> _Task statement_
Pick out the lines below that contain the string "MemIdx" and copy them all.

> _Extracted information_
-- ==== Sys2Proof/Machine/VectorMem.lean ====
section
/-!
DEFINITION. Vector memory: the loads and stores of row 10 (R184 to R187, R190).
-/

namespace Sys2Proof.Machine

/-- Bytes of an element in memory (R185). -/
def vbytes : VData → Nat
  | .s => 4
  | .w => 4
  | .d => 8
  | _ => 2

/-- The format whose elements a data code governs and counts: that of 32-bit lanes for `.w`. -/
def vdfmt (dc : VData) : Fmt := (vfmt dc).getD .s

/-- A loaded element with the count that LDF gives; count byte zero for `.w` (R185). -/
def VVal.loadElem (v : VVal) (dc : VData) (e x : Nat) : VVal :=
  match vfmt dc with
  | none => v.setLane e (BitVec.ofNat 32 x) 0
  | some f => v.setElem f e x (loadCount f x)

/-- The bytes of an element. -/
def VVal.elemBytes (v : VVal) (dc : VData) (e : Nat) : List Byte := toBytes (vbytes dc) (v.bits (vdfmt dc) e)

/-- The address of a plane itself: checks 1 and 2 are made on it whatever the mask (R185). -/
def planeUnit (k : AccKind) (ea : Word) (dc : VData) : AUnit := ⟨k, ea, 0, if dc = .d then 8 else 4⟩

/-- The units of the active elements of a plane. -/
def planeUnits (k : AccKind) (ea : Word) (n : Nat) (es : List Nat) : List AUnit := es.map (fun e => ⟨k, ea + w64 (n * e), n, 1⟩)

/-- PROT_LOAD or PROT_STORE for a domain-space address (R185, R186). -/
def domainTrap (k : AccKind) (as : List Word) : Option Trap := (as.find? (fun a => fld a 63 60 == 0xC)).map (fun a => ⟨k.prot, a, 0⟩)

/-- VLD (R185). -/
def execVld (g : Guard) (d : VReg) (m : MemOp) (dc : VData) (ty : ReqType) (gm : GMask) (s : State) : Outcome :=
  s.run (.vld g d m dc ty gm) 12 g (opndsM m) (fun s =>
    let ea := s.ea m
    let es := s.actives gm (vdfmt dc)
    match (if s.out then none else domainTrap .load [ea]) with
    | some t => .raise s t
    | none => s.load (planeUnit .load ea dc :: planeUnits .load ea (vbytes dc) es) ty (fun s rs =>
        .done (s.putV d ((es.zip rs).foldl (fun v r => v.loadElem dc r.1 (ofBytes r.2.data)) (s.v d)))))

/-- VST (R185, R190). -/
def execVst (g : Guard) (d : VReg) (m : MemOp) (dc : VData) (ty : ReqType) (gm : GMask) (s : State) : Outcome :=
  s.run (.vst g d m dc ty gm) 12 g (opndsM m) (fun s =>
    let ea := s.ea m
    let es := s.actives gm (vdfmt dc)
    match (if s.out then none else domainTrap .store [ea]) with
    | some t => .raise s t
    | none => s.store [(some ea, planeUnit .store ea dc :: planeUnits .store ea (vbytes dc) es, es.map ((s.v d).elemBytes dc))] ty
        true .done)

/-- VLDC (R186). -/
def execVldc (g : Guard) (d : VReg) (m : MemOp) (c : GReg) (f : Fmt) (ty : ReqType) (gm : GMask) (s : State) : Outcome :=
  s.run (.vldc g d m c f ty gm) 12 g (.src c :: opndsM m) (fun s =>
    let ea := s.ea m
    let es := s.actives gm f
    let dc : VData := match f with
      | .s => .s
      | .d => .d
      | .hf => .hf
      | .bf => .bf
    let ks := planeUnits .load (s.countAddr m c f.bytes) 1 es
    match (if s.out then none else domainTrap .load (ea :: ks.map (fun u => u.ea))) with
    | some t => .raise s t
    | none => s.load (planeUnit .load ea dc :: planeUnits .load ea f.bytes es ++ ks) ty (fun s rs =>
        .done (s.putV d ((es.zip ((rs.take es.length).zip (rs.drop es.length))).foldl (fun v r =>
          let x := ofBytes r.2.1.data
          v.setElem f r.1 x (Nat.min (ofBytes r.2.2.data % 64) (loadCount f x))) (s.v d)))))

/-- VSTC (R186, R190). -/
def execVstc (g : Guard) (d : VReg) (m : MemOp) (c : GReg) (f : Fmt) (ty : ReqType) (gm : GMask) (s : State) : Outcome :=
  s.run (.vstc g d m c f ty gm) 12 g (.src c :: opndsM m) (fun s =>
    let ea := s.ea m
    let es := s.actives gm f
    let dc : VData := match f with
      | .s => .s
      | .d => .d
      | .hf => .hf
      | .bf => .bf
    let k := s.countAddr m c f.bytes
    let ks := planeUnits .store k 1 es
    match (if s.out then none else domainTrap .store (ea :: ks.map (fun u => u.ea))) with
    | some t => .raise s t
    | none => s.store [(some ea, planeUnit .store ea dc :: planeUnits .store ea f.bytes es, es.map ((s.v d).elemBytes dc)),
        (some k, ks, es.map (fun e => toBytes 1 ((s.v d).count f e)))] ty false .done)

/-! ### Gather and scatter (R187) -/

/-- Bytes that a gather moves for an element: whole lanes, or pairs for `.d`. -/
def lanBytes (dc : VData) : Nat := if dc = .d then 8 else 4

/-- The active elements of a gather, each a lane or, for `.d`, a pair. -/
def State.gatherOn (s : State) (gm : GMask) (dc : VData) : List Nat := s.actives gm (if dc = .d then .d else .s)

/-- The address of an element. -/
def State.gatherEa (s : State) (m : MemIdx) (dc : VData) (e : Nat) : Word :=
  s.g m.base + w64 (((s.v m.idx).lane (if dc = .d then 2 * e else e)).toNat * 2 ^ m.s.toNat)

/-- Why an element's address is refused, if it is. -/
def State.gatherTrap (s : State) (k : AccKind) (m : MemIdx) (dc : VData) (e : Nat) : Option Trap :=
  let a := s.g m.base
  let x := s.gatherEa m dc e
  let bad : Option Trap := some ⟨k.prot, x, w64 e⟩
  if (fld a 63 60 ≠ 0xD ∧ fld a 63 60 ≠ 0xE) ∨ fld x 63 21 ≠ fld a 63 21 ∨ x.toNat % lanBytes dc ≠ 0 then bad
  else match s.spaceOf s.cur.1 s.cur.2 k x (lanBytes dc) with
    | .ok _ => none
    | .error t => if t.code = k.prot then bad else some t

/-- The units of a gather or scatter. -/
def State.gatherUnits (s : State) (k : AccKind) (m : MemIdx) (dc : VData) (es : List Nat) : List AUnit :=
  es.map (fun e => ⟨k, s.gatherEa m dc e, lanBytes dc, 1⟩)

/-- An element of a gather put into its lanes, with the counts that VLD gives. -/
def VVal.loadLane (v : VVal) (dc : VData) (e x : Nat) : VVal :=
  match dc with
  | .hf => (v.loadElem dc (2 * e) (x % 2 ^ 16)).loadElem dc (2 * e + 1) (x / 2 ^ 16)
  | .bf => (v.loadElem dc (2 * e) (x % 2 ^ 16)).loadElem dc (2 * e + 1) (x / 2 ^ 16)
  | _ => v.loadElem dc e x

/-- VLDX (R187). -/
def execVldx (g : Guard) (d : VReg) (m : MemIdx) (dc : VData) (ty : ReqType) (gm : GMask) (s : State) : Outcome :=
  s.run (.vldx g d m dc ty gm) 12 g [.src m.base] (fun s =>
    let es := s.gatherOn gm dc
    match (if s.out then none else es.findSome? (s.gatherTrap .load m dc)) with
    | some t => .raise s t
    | none => s.load (s.gatherUnits .load m dc es) ty (fun s rs =>
        .done (s.putV d ((es.zip rs).foldl (fun v r => v.loadLane dc r.1 (ofBytes r.2.data)) (s.v d)))))

/-- VSTX: elements in increasing order, so that the higher one stays (R187, R190). -/
def execVstx (g : Guard) (d : VReg) (m : MemIdx) (dc : VData) (ty : ReqType) (gm : GMask) (s : State) : Outcome :=
  s.run (.vstx g d m dc ty gm) 12 g [.src m.base] (fun s =>
    let es := s.gatherOn gm dc
    let f : Fmt := if dc = .d then .d else .s
    match (if s.out then none else es.findSome? (s.gatherTrap .store m dc)) with
    | some t => .raise s t
    | none => s.store [(none, s.gatherUnits .store m dc es, es.map (fun e => toBytes (lanBytes dc) ((s.v d).bits f e)))] ty
        false .done)

end Sys2Proof.Machine
end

> _Expected answer_
def State.gatherEa (s : State) (m : MemIdx) (dc : VData) (e : Nat) : Word :=
def State.gatherTrap (s : State) (k : AccKind) (m : MemIdx) (dc : VData) (e : Nat) : Option Trap :=
def State.gatherUnits (s : State) (k : AccKind) (m : MemIdx) (dc : VData) (es : List Nat) : List AUnit :=
def execVldx (g : Guard) (d : VReg) (m : MemIdx) (dc : VData) (ty : ReqType) (gm : GMask) (s : State) : Outcome :=
def execVstx (g : Guard) (d : VReg) (m : MemIdx) (dc : VData) (ty : ReqType) (gm : GMask) (s : State) : Outcome :=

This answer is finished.